My friend laughed in the face of death
KICKING her heels on the tarmac at Heathrow airport shortly after Christmas, Tara Palmer-Tomkinson sent the text: ‘I’m on plane to Koh Samui for Rn R!!! I put on a stone so although I had to have pre-Xmas checks I’m actually feeling v tired but not bad at all!!!’
The rest of the text was the sort of private chat girlfriends share.
For, since Tara revealed the devastating news of her illness to me three months ago, we’d shared many conversations. Sometimes she despaired, other times she laughed fit to burst, but mostly, she was phenomenally brave.
For Tara knew she was desperately ill. While the pituitary tumour, as she was at odds to make clear in our interview, ‘seemed to have gone away’, a rare auto-immune condition ravaged her body.

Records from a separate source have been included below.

-- ==== Sys2Proof/Machine/Locks.lean ====
section
/-! DEFINITION. The Keeper's objects at their home: grants, waiters, boosts and orphans (R288 to R303), and the sending of Keeper packets (R304, R307). -/

namespace Sys2Proof.Machine

def kindLock : Nat := 1
def kindSem : Nat := 2
def kindBridge : Nat := 3
/-- RESULT QUEUED (R304). -/
def kprQueued : Nat := 0xFE

/-- The live object of a number (R289). -/
def State.kobj (s : State) (lock : Nat) : KObj := Map.getD s.keeper.objs lock {}

/-- Change an object. -/
def kobjMod (lock : Nat) (f : KObj → KObj) : Prog :=
  .keeper (fun k => { k with objs := Map.put k.objs lock (f (Map.getD k.objs lock {})) })

/-- A requester is a context of this device (R291). -/
def Holder.isLocal (h : Holder) : Bool := masterClass h.mid.toNat == 2

/-- The identity of a context of this device (R291). -/
def State.holder (s : State) (c : Nat) : Holder :=
  { mid := BitVec.ofNat 24 (masterId 2 c), ctx := 0, epoch := (s.ctx c).epoch }

/-- The identity of a context of another node (R291). -/
def remoteHolder (node ctx epoch : Nat) : Holder :=
  { mid := BitVec.ofNat 24 (masterId 7 node), ctx := BitVec.ofNat 20 ctx, epoch := BitVec.ofNat 16 epoch }

/-- Build a Keeper packet under the next KSEQ and put it at the die crossing (R304, R307): without a usable key nothing is sent. -/
def kprPacket (dst cls pop tries tc ophdr : Nat) (tail : Bytes) : Prog :=
  .look (fun s => s.keeper.key) fun key => .read fun s =>
    let rt := mkRt dst 0xFFF s.node 0xFFF cls tc 0 0
    let tp := BitVec.ofNat 256 (pack [(0, 8, pop), (8, 48, s.keeper.kseq), (56, 3, tries), (96, 160, ophdr)])
    .all [.keeper (fun k => { k with kseq := (k.kseq + 1) % 2 ^ 48 }),
      inject (sealPacket key (kprNonce s.node s.keeper.kseq tries cls) rt tp tail true)]

/-- Bytes 48 to 63 of a Keeper packet (R304). -/
def kprTail (job result : Nat) (freeze : Bool) : Bytes := leBytes (pack [(0, 16, job), (16, 8, result), (24, 1, b2n freeze)]) 16

/-- Bytes 28 to 47 of a Keeper packet (R304). -/
def kprOphdr (req op lock prio units limit ctx epoch : Nat) : Nat :=
  pack [(0, 32, req), (32, 4, op), (36, 16, lock), (52, 3, prio), (55, 32, units), (87, 32, limit), (119, 20, ctx), (139, 16, epoch)]

/-- Send the packet of a Keeper exchange that waits for an answer (R305). -/
def kprSend (x : KSent) : Prog :=
  kprPacket x.dest.toNat 0 x.pop.toNat x.tries x.tc.toNat
    (kprOphdr x.req x.op x.lock x.prio x.units x.limit x.ctx x.epoch.toNat) (kprTail x.job.toNat x.result false)

/-- Begin an exchange: send its packet and keep it for repeats (R305). -/
def kprStart (x : KSent) : Prog := .all [.keeper (fun k => { k with sent := k.sent ++ [x] }), kprSend x]

/-- Draw the device's next request number. -/
def kprNumber (k : Nat → Prog) : Prog :=
  .read fun s => .seq (.keeper (fun x => { x with nextReq := (x.nextReq + 1) % 2 ^ 32 })) (k s.keeper.nextReq)

/-! Boosts (R299, R300). -/

/-- The effective priority of an object: the highest PRIO among its waiters. -/
def KObj.effective (o : KObj) : Nat := (o.waiters.map (fun w => w.prio.toNat)).foldl Nat.max 0

/-- A scheduler takes a lock's BOOST for a context: the context's boost is the highest level it holds (R299). -/
def schedBoost (c home lock level : Nat) : Prog :=
  .all [.keeper (fun k =>
      let old := (Map.getD k.boosts c []).filter (fun e => e.1 != home * 65536 + lock)
      let new := if level = 0 then old else old ++ [(home * 65536 + lock, level)]
      { k with boosts := Map.set k.boosts c (if new.isEmpty then none else some new) }),
    .read fun s => .ctx c (fun x => { x with boost := ((Map.getD s.keeper.boosts c []).map (·.2)).foldl max 0 }),
    ctxEvent c (if level = 0 then 0x11 else 0x10) (lock + home * 2 ^ 16 + level * 2 ^ 34)]

/-- A context that is initialised again holds no lock any more: its counts at every BOOST level are 0 (R299, R301). -/
def boostsOver (c : Nat) : Prog :=
  .all [.keeper (fun k => { k with boosts := Map.set k.boosts c none }), .ctx c (fun x => { x with boost := 0 })]

/-- Signal a holder with a lock's BOOST: a local holder's scheduler, or KPR_BOOST to the holder's device (R299). -/
def signalHolder (lock level : Nat) (h : Holder) : Prog :=
  .read fun s =>
    if h.isLocal then schedBoost (masterIndex h.mid.toNat) (s.node % 2 ^ 18) lock level
    else kprNumber fun n => kprStart
      { pop := 0x53#8, dest := BitVec.ofNat 18 (masterIndex h.mid.toNat), req := n, lock := lock, prio := level
        ctx := h.ctx.toNat, epoch := h.epoch, tc := BitVec.ofNat 3 (s.key Obj.kprTc) }

/-- Signal the holder where the effective priority of a HELD lock has changed (R299). -/
def boostChange (lock : Nat) : Prog :=
  .read fun s =>
    let o := s.kobj lock
    .when (o.kind.toNat == kindLock && decide (o.state = .held) && o.effective != o.boost)
      (.all [kobjMod lock (fun o => { o with boost := o.effective }), .opt o.owner (signalHolder lock o.effective)])

/-- A grant, a release or an orphaning withdraws the lock's signal (R299). -/
def boostWithdraw (lock : Nat) : Prog :=
  .read fun s =>
    let o := s.kobj lock
    .when (o.boost != 0) (.all [kobjMod lock (fun o => { o with boost := 0 }), .opt o.owner (signalHolder lock 0)])

/-! Outcomes. -/

/-- Give a waiter its outcome: a local entry completes, a remote requester is sent KPR_WAKE (R294, R305). -/
def kprOutcome (lock : Nat) (w : KWaiter) (result : Nat) : Prog :=
  if w.who.isLocal then finishEntry (masterIndex w.who.mid.toNat) w.req result
  else
    let node := BitVec.ofNat 18 (masterIndex w.who.mid.toNat)
    let r : KResult := { node := node, req := w.req, result := result, freeze := false }
    .read fun s => .all [
      .keeper (fun k => { k with results := (k.results ++ [r]).take 4096 }),
      kprStart
        { pop := 0x51#8, dest := node, req := w.req, lock := lock
          ctx := w.who.ctx.toNat, epoch := w.who.epoch, result := result, prio := w.prio.toNat, units := w.units
          tc := BitVec.ofNat 3 (s.key Obj.kprTc) }]

/-- Grant a lock, or the unit of a BRIDGE object, to a requester (R293, R330). -/
def grantTo (lock : Nat) (who : Holder) : Prog :=
  .all [kobjMod lock (fun o => { o with state := .held, owner := some who }), .count Obj.kprGrants]

/-- A lock that its holder has given up: to the head waiter, or to `left` (R293, R301). -/
def handOver (lock result : Nat) (left : LockState) (keepOwner : Bool) : Prog :=
  .read fun s =>
    match (s.kobj lock).waiters with
    | [] => kobjMod lock (fun o => { o with state := left, owner := if keepOwner then o.owner else none })
    | w :: ws => .all [kobjMod lock (fun o => { o with waiters := ws }), grantTo lock w.who, kprOutcome lock w result, boostChange lock]

/-- Release a lock (R293). -/
def releaseLock (lock : Nat) : Prog := .all [boostWithdraw lock, handOver lock stOk .free false]

/-- Grant waiters of a semaphore from the head while the head's UNITS are there (R293). -/
def semPump (lock : Nat) : Nat → Prog
  | 0 => .done
  | n + 1 =>
    .read fun s =>
      match (s.kobj lock).waiters with
      | [] => .done
      | w :: ws =>
        if w.units ≤ (s.kobj lock).count then
          .all [kobjMod lock (fun o => { o with waiters := ws, count := o.count - w.units }), .count Obj.kprGrants,
            kprOutcome lock w stOk, semPump lock n]
        else .done

/-- Waiters of an object after one has left it: a semaphore's may now fit, a lock's holder may be signalled (R297, R299). -/
def afterLeave (lock : Nat) : Prog :=
  .read fun s =>
    let o := s.kobj lock
    if o.kind.toNat = kindSem then semPump lock o.waiters.length else boostChange lock

/-- KPR_ORPHANED to KPR_EQ (R309); 0xFFFF names none. -/
def orphanEvent (lock : Nat) (h : Holder) : Prog :=
  .read fun s =>
    .when (s.key Obj.kprEq != 0xFFFF)
      (postEvent (s.key Obj.kprEq) 0x12 lock (h.mid.toNat + h.ctx.toNat * 2 ^ 24 + h.epoch.toNat * 2 ^ 44))

/-- A lock or BRIDGE object loses its holder to a reset (R301): the head waiter is granted with LOCK_PREV_OWNER_RESET. -/
def orphan (lock : Nat) : Prog :=
  .read fun s =>
    let o := s.kobj lock
    .when (decide (o.state = .held))
      (.all [boostWithdraw lock, .count Obj.kprOrphans, .opt o.owner (orphanEvent lock),
        handOver lock stLockPrevReset .orphaned true])

/-- The locks that requesters satisfying `p` hold. -/
def State.heldBy (s : State) (p : Holder → Bool) : List Nat :=
  (s.keeper.objs.filter (fun e => decide (e.2.state = .held) && (e.2.owner.map p).getD false)).map (·.1)

/-- Orphan every lock whose holder satisfies `p` (R301, R302). -/
def orphanHeld (p : Holder → Bool) : Prog := .read fun s => .each (s.heldBy p) orphan

/-! Waiting (R296 to R298). -/

/-- Waiter slots in use (R296). -/
def State.waiters (s : State) : Nat := (s.keeper.objs.map (fun e => e.2.waiters.length)).sum

/-- Waiters by PRIO, highest first, and by arrival within one PRIO (R296). -/
def insertWaiter (w : KWaiter) : List KWaiter → List KWaiter
  | [] => [w]
  | v :: vs => if w.prio.toNat ≤ v.prio.toNat then v :: insertWaiter w vs else w :: v :: vs

/-- Withdraw the waiters of an object that satisfy `p`, without granting them (R298). -/
def withdrawFrom (lock : Nat) (p : KWaiter → Bool) : Prog :=
  .read fun s =>
    .when ((s.kobj lock).waiters.any p)
      (.all [kobjMod lock (fun o => { o with waiters := o.waiters.filter (fun w => !p w) }), afterLeave lock])

/-- Withdraw the waiters that satisfy `p` from every object (R298). -/
def withdraw (p : KWaiter → Bool) : Prog := .read fun s => .each (s.keeper.objs.map (·.1)) (fun l => withdrawFrom l p)

/-- A context of this device leaves READY: its waiters are withdrawn, and its requests to other homes are no longer
waiting (R298, R305). -/
def keeperLeave (c : Nat) : Prog :=
  .all [.keeper (fun k => { k with sent := k.sent.filter (fun x => !(x.pop == 0x50#8 && x.ctx == c)) }),
    withdraw (fun w => w.who.mid.toNat == masterId 2 c)]

/-! An operation at the home (R292, R293, R295). -/

/-- OP codes of R304. -/
def kopAcquire : Nat := 1
def kopRelease : Nat := 2
def kopSemWait : Nat := 3
def kopSemPost : Nat := 4

/-- What the home answers: a final result, with FREEZE, or QUEUED. -/
inductive HomeResult where
  | final (code : Nat) (freeze : Bool)
  | queued
deriving DecidableEq, Repr

/-- An operation as it reaches the home. -/
structure HomeOp where
  op : Nat
  lock : Nat
  prio : Nat
  units : Nat
  limit : Nat
  who : Holder
  job : Nat
  /-- REQ_ID of a remote request, the SQ count of a local one. -/
  req : Nat
deriving DecidableEq, Repr

/-- Units available: a BRIDGE object is one unit that its holder takes (R289, R330). -/
def KObj.avail (o : KObj) : Nat :=
  if o.kind.toNat = kindBridge then (if o.state = .held then 0 else 1) else o.count

/-- KIND fits the operation (R292, step 1): a remote semaphore operation may name a BRIDGE object (R330). -/
def KObj.fits (o : KObj) (x : HomeOp) : Bool :=
  (if x.op = kopAcquire ∨ x.op = kopRelease then o.kind.toNat == kindLock
   else o.kind.toNat == kindSem || (o.kind.toNat == kindBridge && !x.who.isLocal)) &&
    (o.job == 0xFFFF#16 || o.job.toNat == x.job)

/-- The checks of R292 in order: the result of the first that fails. -/
def KObj.refuses (o : KObj) (x : HomeOp) : Option HomeResult :=
  if !o.fits x then some (.final stRemoteAccess false)
  else if x.op = kopSemWait ∨ x.op = kopSemPost then
    if o.max < x.units then some (.final stRemoteAccess false)
    else if x.op = kopSemPost ∧ o.max < o.avail + x.units then some (.final stRemoteAccess false)
    else none
  else if x.op = kopAcquire then
    if o.state = .held ∧ o.owner = some x.who then some (.final stRemoteAccess false) else none
  else if o.state = .held ∧ o.owner = some x.who then none
  else some (.final stRemoteAccess (decide (o.state ≠ .orphaned)))

/-- Wait in the object's queue, where the pool has a slot (R296). -/
def queueWaiter (x : HomeOp) (k : HomeResult → Prog) : Prog :=
  .read fun s =>
    if x.limit = 0 then .all [.count Obj.kprTimeouts, k (.final stLockTimeout false)]
    else if 16384 ≤ s.waiters then
      .all [.count Obj.kprPoolEmpty, .count Obj.kprTimeouts, k (.final stLockTimeout false)]
    else
      let w : KWaiter :=
        { who := x.who, prio := BitVec.ofNat 3 x.prio, units := x.units, req := x.req
          deadline := if x.limit = 0xFFFFFFFF then none else some (s.now + x.limit * 1000) }
      .all [kobjMod x.lock (fun o => { o with waiters := insertWaiter w o.waiters }), k .queued, boostChange x.lock]

/-- Process an operation at the home (R292, R293): `k` is given its result. -/
def homeOp (x : HomeOp) (k : HomeResult → Prog) : Prog :=
  .read fun s =>
    let o := s.kobj x.lock
    match o.refuses x with
    | some r =>
      .all [.when (x.op == kopRelease && decide (r = .final stRemoteAccess true)) (.count Obj.kprForeignReleases), k r]
    | none =>
      if x.op = kopRelease then .all [releaseLock x.lock, k (.final stOk false)]
      else if x.op = kopSemPost then
        if o.kind.toNat = kindBridge then .all [handOver x.lock stOk .free false, k (.final stOk false)]
        else .all [kobjMod x.lock (fun o => { o with count := o.count + x.units }), k (.final stOk false),
          semPump x.lock o.waiters.length]
      else if x.op = kopSemWait ∧ o.kind.toNat = kindSem then
        if o.waiters.isEmpty ∧ x.units ≤ o.count then
          .all [kobjMod x.lock (fun o => { o with count := o.count - x.units }), .count Obj.kprGrants, k (.final stOk false)]
        else queueWaiter x k
      else if o.waiters.isEmpty ∧ o.state ≠ .held then
        .all [grantTo x.lock x.who, k (.final (if o.state = .orphaned then stLockPrevReset else stOk) false)]
      else queueWaiter x k

end Sys2Proof.Machine
end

She had far too much dignity to speak publicly about how cruelly it affected her. She was also deeply concerned about how the terrible detail of her illness might upset the nephews and nieces upon whom she doted. It would be wrong to break her confidence now. Suffice to say, the condition related to her anti-neutrophil cytoplasmic antibodies that commonly attacks the upper respiratory tract (sinuses, nose, ears and trachea), the lungs and the kidney caused her untold pain.
So much so, she struggled to eat, to sleep and, some days, to summon the energy to get out of bed. She knew her condition was progressive and, yes, the thought of death terrified her. But she tried so very hard to remain positive.
Take the time she’d been particularly tearful during one of our conversations a few weeks before those pre-Christmas tests. Within minutes of our chat, she sent a recording of a song she’d written.
And Tara sang and played the piano beautifully. The lyrics are particularly poignant today. ‘It was New Year’s Eve last night but today my face looks like Halloween, the scars are my history, love lines where all my love has been. Every one around me they’re trying to push a different way. I’ve lost and found me but who says, who says the party’s over.
‘Who says the party’s over. Cos I know I’m not ready to change my ways. No not ready. Who says the party’s over. No it’s not over.’
Tara, you see, was one of those rare people who, whatever life threw at her, was determined to squeeze as much fun from it as she could. Yes, she acknowledged she lost her way at times and deeply regretted those excesses, particularly any distress she may have caused the family she loved dearly.
But, in living her far-too-short life in the way she did, she brightened the lives of so many who knew her.
The last time we spoke she told me, once new medication had stabilised her condition, she was looking forward to going to her apartment in Klosters. It is where she was always at her happiest.
‘When on the mountains with the blue sky above and the cloud beneath me I feel as if I’m in paradise,’ she said. It is where I like to think of her today.